Al pasar por el pasillo, me observo en el espejo y me doy un
último vistazo; y aunque ya lo había hecho un par de veces en el
que tengo en mi cuarto, no puedo resistir la tentación de volver a
hacerlo. Me gusto. Sí, vestida así estoy atractiva y sexy; que es
justo lo que pretendía, el pantaloncito hace resaltar mis largas y
esbeltas piernas (heredadas de mi madre). Y la redondez y
esplendidez de mi culo es herencia de mi padre —que para ser
hombre lo tiene muy respingón—. Mi cuerpo ha adquirido lo
mejor de cada uno y el resultado es notable y deseable.
Abro la puerta y me veo de refilón en el espejo de la entrada,
y ya me iba a trabajar pero decido rematar mi look y abro el
cajón y saco las pinturas. Unos brochazos en las mejillas, la raya
negra en los ojos y una pincelada de color rojo en los labios.

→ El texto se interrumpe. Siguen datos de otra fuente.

-- ==== Sys2Proof/Machine/Models.lean ====
section
/-! DEFINITION. Attention objects, weight objects and model runs (chapter 07: R212 to R240). -/

namespace Sys2Proof

/-! ### Attention objects -/

/-- Entry `i` of OUTLIER_CH. -/
def AttObj.outCh (a : AttObj) (i : Nat) : Nat := a.f (0x10 + 2 * i) 2

/-- Why a descriptor of Table ATT-2 is refused, or 0. -/
def AttObj.reason (a : AttObj) : Nat :=
  let n := a.f 5 1
  let ascending := (List.range n).all (fun i => decide (a.outCh i < a.headDim) && (decide (i = 0) || decide (a.outCh (i - 1) < a.outCh i)))
  let padded := (List.range 8).all (fun i => decide (i < n) || decide (a.outCh i = 0xFFFF))
  let e := sbyte (a.f 6 1)
  if a.headDim < 64 ∨ 256 < a.headDim ∨ a.headDim % 32 ≠ 0 ∨ 8 < n ∨ !ascending ∨ !padded ∨ a.maxToks < 1 ∨ 4194304 < a.maxToks then 0x0503
  else if !ffinite a.logit ∨ !flt 0 a.logit then 0x0504
  else if a.f 0 2 = 0xFFFF ∨ 1 < a.f 4 1 ∨ e < -64 ∨ 63 < e ∨ a.f 7 1 ≠ 0 ∨ a.f 0x20 32 ≠ 0 then 0x050B
  else 0

/-- Q (R217). -/
def AttObj.q (a : AttObj) : Nat := if a.int8 then 127 else 7

/-- The greatest magnitude of BF16 elements. -/
def maxAbs (v : List F32) : Dy := v.foldl (fun m x => Dy.max m (Dy.abs (fdy x))) Dy.zero

/-- A value can be stored (R217): its elements are finite and its scale stays in the FP16 range. -/
def AttObj.valueOk (a : AttObj) (v : List F32) : Bool := v.all ffinite && Dy.le (maxAbs v) (Dy.ofInt ((65504 * a.q : Nat) : Int))

/-- The scale and the codes of a value (R217). -/
def AttObj.value (a : AttObj) (v : List F32) : F16 × List Int :=
  let m := maxAbs v
  let sig : Nat := if m.m = 0 then 0x3C00 else fmt16.ofDyDiv .up m a.q
  (BitVec.ofNat 16 sig, v.map (fun x => clampI (-(a.q : Int)) a.q (Dy.rneQuot (fdy x) (fmt16.dy sig))))

/-- A token as stored (R216, R217); `val` holds the value's elements. -/
def AttObj.token (a : AttObj) (key : List Byte) (val : List F32) : AttTok :=
  let c := encodeRow a.keyDesc 4 key
  let v := a.value val
  ⟨key, c.1, c.2.1, c.2.2, v.1, v.2⟩

/-- Bytes of a token in Millrace: code, side record, outlier values, scale and value codes (R216, R217). -/
def AttObj.tokBytes (a : AttObj) (t : AttTok) : Nat := t.code.length + t.side.length + t.outl.length + 2 + (if a.int8 then a.headDim else a.headDim / 2)

/-- The BF16 elements of bytes. -/
def bf16s (n : Nat) (bs : List Byte) : List F16 := (splitNum 2 n bs).map (BitVec.ofNat 16)

/-- The BF16 mean of keys: the exact mean, rounded once. -/
def meanKey (n : Nat) (keys : List (List F16)) : List F16 :=
  (List.range n).map (fun j => BitVec.ofNat 16 (fmtB16.ofDyDiv .rne (Dy.sum (keys.map (fun k => fdy (bf16to32 (k.getD j 0))))) (Nat.max 1 keys.length)))

/-- The radius of a ball over keys (R71). -/
def radiusOf (centre : List F16) (keys : List (List F16)) : F32 := keys.foldl (fun r k => fmax r (distUp (centreDy k) (centreDy centre))) 0

/-- A token joins an object (R219 to R221): it is stored, the ball of its block and then that of its group grow to cover it, VABS rises; a block that holds 256
tokens gets its closing ball, after the group's radius covers that, and so does a group whose 256th block closes. `cell` takes a new block. -/
def AttObj.push (a : AttObj) (cell : Nat) (t : AttTok) : AttObj :=
  let i := a.toks.length
  let hd := a.headDim
  let key := bf16s hd t.key
  let b := i / 256
  let g := i / 65536
  let blocks := if i % 256 = 0 then a.blocks ++ [⟨key, 0, false, cell⟩] else a.blocks
  let groups := if i % 65536 = 0 then a.groups ++ [⟨key, 0, false, 0⟩] else a.groups
  let grow (x : Ball) : Ball := { x with radius := fmax x.radius (distUp (centreDy key) (centreDy x.centre)) }
  let blocks1 := Machine.updAt blocks b grow
  let centre := match blocks1[b]? with | some x => x.centre | none => key
  let radius := match blocks1[b]? with | some x => x.radius | none => 0
  let cover (c : List F16) (r : F32) (x : Ball) : Ball := { x with radius := fmax x.radius (catchTerm c x.centre r) }
  let groups1 := Machine.updAt groups g (cover centre radius)
  let toks := a.toks ++ [t]
  let keys (lo n : Nat) : List (List F16) := ((toks.drop lo).take n).map (fun y => bf16s hd y.key)
  let a1 : AttObj := { a with
    toks := toks, blocks := blocks1, groups := groups1
    vabs := List.zipWith (fun m v => fmax m (fabs v)) a.vabs t.stored }
  if i % 256 ≠ 255 then a1
  else
    let ks := keys (256 * b) 256
    let c := meanKey hd ks
    let r := radiusOf c ks
    let a2 : AttObj := { a1 with groups := Machine.updAt a1.groups g (cover c r), blocks := Machine.updAt a1.blocks b (fun x => { x with centre := c, radius := r, closed := true }) }
    if i % 65536 ≠ 65535 then a2
    else
      let gs := keys (65536 * g) 65536
      let gc := meanKey hd gs
      let gr := ((a2.blocks.drop (256 * g)).take 256).foldl (fun m x => fmax m (catchTerm x.centre gc x.radius)) (0 : F32)
      { a2 with groups := Machine.updAt a2.groups g (fun x => { x with centre := gc, radius := gr, closed := true }) }

/-! ### Weight images -/

/-- A tensor entry (Table ATT-4). -/
structure Tensor where
  rows : Nat
  cols : Nat
  fmt : Nat
  off : Nat
  len : Nat
  deriving DecidableEq, Repr

/-- The tensor entries of an image. -/
def imageTensors (img : List Byte) : List Tensor :=
  (List.range (natAt img 4 2)).map (fun i =>
    let o := 64 + 32 * i
    ⟨natAt img o 4, natAt img (o + 4) 4, natAt img (o + 8) 1, natAt img (o + 0x10) 8, natAt img (o + 0x18) 8⟩)

/-- Elements that share a scale (Table ATT-4). -/
def Tensor.group (t : Tensor) : Nat := if t.fmt = 1 then 128 else 32
/-- Scales of a row. -/
def Tensor.scales (t : Tensor) : Nat := cdiv t.cols t.group
/-- Bytes of the codes, which come first in the tensor's data. -/
def Tensor.codeBytes (t : Tensor) : Nat := if t.fmt = 2 then t.rows * t.cols else t.rows * t.cols / 2
/-- Bytes of a scale. -/
def Tensor.scaleBytes (t : Tensor) : Nat := if t.fmt ≤ 1 then 2 else 1

/-- Why an image is refused (R230, R231), or 0. -/
def imageReason (img : List Byte) (len : Nat) : Nat :=
  let ts := imageTensors img
  let n := natAt img 4 2
  if img.length < len ∨ len < 64 ∨ natAt img 0 4 ≠ 0x53574731 ∨ n < 1 ∨ 4096 < n ∨ natAt img 6 58 ≠ 0 ∨ len < 64 + 32 * n then Machine.rImage
  else if ts.any (fun t => decide (t.rows < 1) || decide (65536 < t.rows) || decide (t.cols < 32) || decide (65536 < t.cols) || decide (t.cols % 32 ≠ 0) || decide (3 < t.fmt)) then 0x0503
  else if (List.range n).any (fun i => decide (natAt img (64 + 32 * i + 9) 7 ≠ 0)) then Machine.rImage
  else if ts.any (fun t => decide (t.off % 64 ≠ 0) || decide (t.off < 64 + 32 * n) || decide (len < t.off + t.len) || decide (t.len ≠ t.codeBytes + t.rows * t.scales * t.scaleBytes)) then Machine.rImage
  else if ts.any (fun t => decide (2 ≤ t.fmt) && (bytesAt img (t.off + t.codeBytes) (t.rows * t.scales)).contains 0xFF) then Machine.rImage
  else 0

/-- An E2M1 element doubled (R231). -/
def e2m1Twice (c : Nat) : Int :=
  let m : Int := match c % 8 with | 0 => 0 | 1 => 1 | 2 => 2 | 3 => 3 | 4 => 4 | 5 => 6 | 6 => 8 | _ => 12
  if 8 ≤ c then -m else m

/-- The stored code of an element, as a bit pattern of the tile's element width (R231). -/
def Tensor.code (t : Tensor) (img : List Byte) (r c : Nat) : Nat :=
  if t.rows ≤ r ∨ t.cols ≤ c then 0
  else
    let i := r * t.cols + c
    if t.fmt = 2 then natAt img (t.off + i) 1
    else
      let x := natAt img (t.off + i / 2) 1 / (if i % 2 = 0 then 1 else 16) % 16
      if t.fmt = 3 then (e2m1Twice x % 256).toNat else x

/-- The FP16 scale of group `j` of a row: as the image gives it, or the power of two of an E8M0 scale, lowered by one for MXFP4 (R231); `none` where
FP16 does not hold that power. -/
def Tensor.scale (t : Tensor) (img : List Byte) (r j : Nat) : Option Nat :=
  if t.rows ≤ r ∨ t.scales ≤ j then some 0
  else
    let at_ := t.off + t.codeBytes + (r * t.scales + j) * t.scaleBytes
    if t.fmt ≤ 1 then some (natAt img at_ 2)
    else
      let e : Int := (natAt img at_ 1 : Int) - 127 - (if t.fmt = 3 then 1 else 0)
      if e < -24 ∨ 15 < e then none else some (fmt16.round .rne false 1 1 e)

/-- The tiles of a tensor (R315): T4 or T8, in row-block-major order. -/
def Tensor.tiles (t : Tensor) (img : List Byte) : List Byte :=
  let w := if t.fmt ≤ 1 then 4 else 8
  (List.range (cdiv t.rows 64)).flatMap (fun b => (List.range (cdiv t.cols 128)).flatMap (fun k =>
    (List.range 64).flatMap (fun l => packLine w ((List.range 128).map (fun e => t.code img (64 * b + l) (128 * k + e))))))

El
resultado es agradable y altamente satisfactorio —y sé que voy a
tener que desmaquillarme antes de entrar en el quirófano, pero
quiero lucirme ante él—: ese cirujano ha perturbado mi vida, la
ha revuelto y desordenado hasta dejarla en un estado caótico. Un
tanque me ha pasado por encima, aplastándome, y necesito una
venganza por pequeña que ésta sea. Quiero que sufra; si logro
ponerle los dientes largos, me doy por satisfecha.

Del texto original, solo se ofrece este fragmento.